Shortly thereafter, the government chose to put forward new, far-reaching proposals that will make it harder for people to seek protection in Sweden and will keep families divided. The proposals go much further than the agreement that the government and Alliance parties came to. They are about making migration policy as restrictive as possible. The goal is that those in need of protection should be shut out. That is the sort of policy we have to take a position on in the Riksdag. The government has put forward its proposals. We, in the Centre Party, choose a different path.

The government’s measures mean that most of those given protection in Sweden will not be allowed to reunite with their families. Only a minority of those granted asylum – those granted a three-year permit on security grounds – will have the right to family reunification. People who flee from war will lose the right to be reunited with their family members. Only one in ten Syrians granted protection in Sweden are given refugee status, very few compared to the picture in other EU countries. In practice, no Syrians will have the possibility of legally living with their family during the three-year period for which the law change has been proposed.

Many bodies consulted, including the Red Cross, Amnesty International, Save the Children, TCO (the Swedish Confederation of Professional Employees) and the UNHCR have strongly criticized the proposals, and have detailed how the suggested measures will bring about both great personal suffering and at the same time damage integration. A parent who is worried about their child’s security every day will find it difficult to focus on anything else. The division this will lead to is harmful and inhumane. It is difficult to imagine the pain of living apart from your children. Yet that is the path Sweden is choosing to go down. It is not a path that needs to be taken, however.

When it comes to the refugee question, the choice is not one of either closing borders, or continuing as before.

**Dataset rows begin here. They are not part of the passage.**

-- ==== Sys2Proof/Machine/CmdBoundary.lean ====
section
/-! DEFINITION. The meanings of the block boundary and of the resumption from SLUMBER (chapters 1 and 3). -/

namespace Sys2Proof.Machine

open Sys2Proof

/-- BLOCK_BOUNDARY (R27 to R29, R327 to R329): blocks exist from the first lock of a start, or of a wake, on; until then only the
NET servo takes its step (R138). -/
def execBlockBoundary (x : BoundaryIn) (s : State) : Result :=
  let s := s.upTo x.t
  if !powered s then .next s
  else if inMode .slumber s then .next (if s.sleep.wakeAt.isSome then wellBlock s else s)
  else if !s.blocks.exists_ then .next (if s.start.base.isSome then wellBlock s else s)
  else .next (pump (boundary x s))

/-- Wellspring at the resumption (R89, R141): holdover from the reference selected before, without a loss, so that no fault is
raised; nothing of the kind where the search had failed, whose references are acquired as at a start (R87). An order of
LOCAL alone never enters holdover and shows state 2, as the edge "Too few" of chapter 6 says beside R89 (log entry 135). -/
def resumeWells (failed : Bool) (s : State) : State :=
  let s := { s with well := { s.well with stage := .idle, mclk := true } }
  if failed then s
  else if orderOf s == [.local] then { s with well := { s.well with holdover := false, locked := true, everLocked := true } }
  else match s.well.selected with
    | some r => enterHoldover false r s
    | none => s

/-- The next pass of the self-check, every 10 min from t_run on: none began in SLUMBER (R363). -/
def nextPass (now at_ : Nat) : Nat := at_ + (now - at_ + 600 * sec1 - 1) / (600 * sec1) * (600 * sec1)

/-- The exit from SLUMBER at a boundary whose block is placed (R29, R89): the mode left entered again with its mode-change frame,
F470 where the search had failed, and a heartbeat; START's boundary has passed, and MUTE_N acts by its level (R337). -/
def exitSlumber (m : Mode) (s : State) : State :=
  let et := s.gptp.time
  let failed := s.sleep.searchFailed
  let s := resumeWells failed { s with
    sleep := { stayAwake := s.sleep.stayAwake, beaconAt := s.sleep.beaconAt, brokenAt := s.now }
    blocks := { s.blocks with startLow := false, releasedAt := some s.now, te := some et, started := true } }
  let s := modeChange et m (if failed then 0xF470#16 else 0#16) s
  let s := if failed then raiseAt et 0xF470#16 0 [] { s with status := { s.status with beaconBack := false } } else s
  let s := reschedule (heartbeat et { s with start := { s.start with left := none, bpoNext := true } })
  let s := { s with
    thr := { s.thr with checkAt := s.thr.checkAt.map (nextPass s.now) }
    status := { s.status with silentFrom := s.now }
    red := { s.red with lastFrame := max s.red.lastFrame s.now, lastSeen := max s.red.lastSeen s.now } }
  if s.red.contact then contactWork s else s

/-- SLUMBER_RESUME (R89): at the first boundary after t_wake + 30 ms, the loft being back, what else is due there comes first and
SAFE alone (R29); then the device leaves SLUMBER and its data path resumes. Blocks are placed and numbered anew (R327, R328). -/
def execSlumberResume (x : BoundaryIn) (s : State) : Result :=
  let s := s.upTo x.t
  match s.sleep.wakeAt, s.start.left with
  | some w, some m =>
    if inMode .slumber s && decide (w + 30 * ms1 < s.now) && (s.sleep.loftBack || s.gran.modelSet.isNone) then
      let s := placeBlock (senseBoundary x { s with blocks := { s.blocks with exists_ := true, placed := false } })
      let s := intervene s
      if inMode .safe s then .next (pump (bpoBoundary { s with start := { s.start with left := none } }))
      else
        let s := openPaths (firstPlant (exitSlumber m s))
        .next (pump (beginBlock x s.blocks.stamp (pathBoundary s)))
    else .next s
  | _, _ => .next s

end Sys2Proof.Machine
end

The Centre Party’s way forward is to cut costs and improve the set-up. Allow people to seek protection, but also make it possible for more to establish themselves in the labour market. More should be able to get a job. More should be able to enter society. If we take advantage of the potential asylum seekers have, we can not only reduce costs and improve the economy, but also combat exclusion and create a stronger sense of community.

Over the last year we have made a large number of concrete proposals to improve Sweden’s mechanisms for refugee intake. We want to make their route into society easier by removing the obstacles which prevent employment, and improving uptake. We want to see a common system in Europe with a more even distribution of the number of asylum seekers. We want to remove the ban on asylum seekers working. We want to revise the set-up grant (‘etableringsbidrag’) and turn it into a set-up loan. We want to dramatically cut the costs for unaccompanied newcomers. And much, much more.

But above all, we want to see a system where an individual’s right to seek protection is safeguarded, and where families are not prevented from staying together. We therefore choose another path forward, and will vote no to the government’s proposal.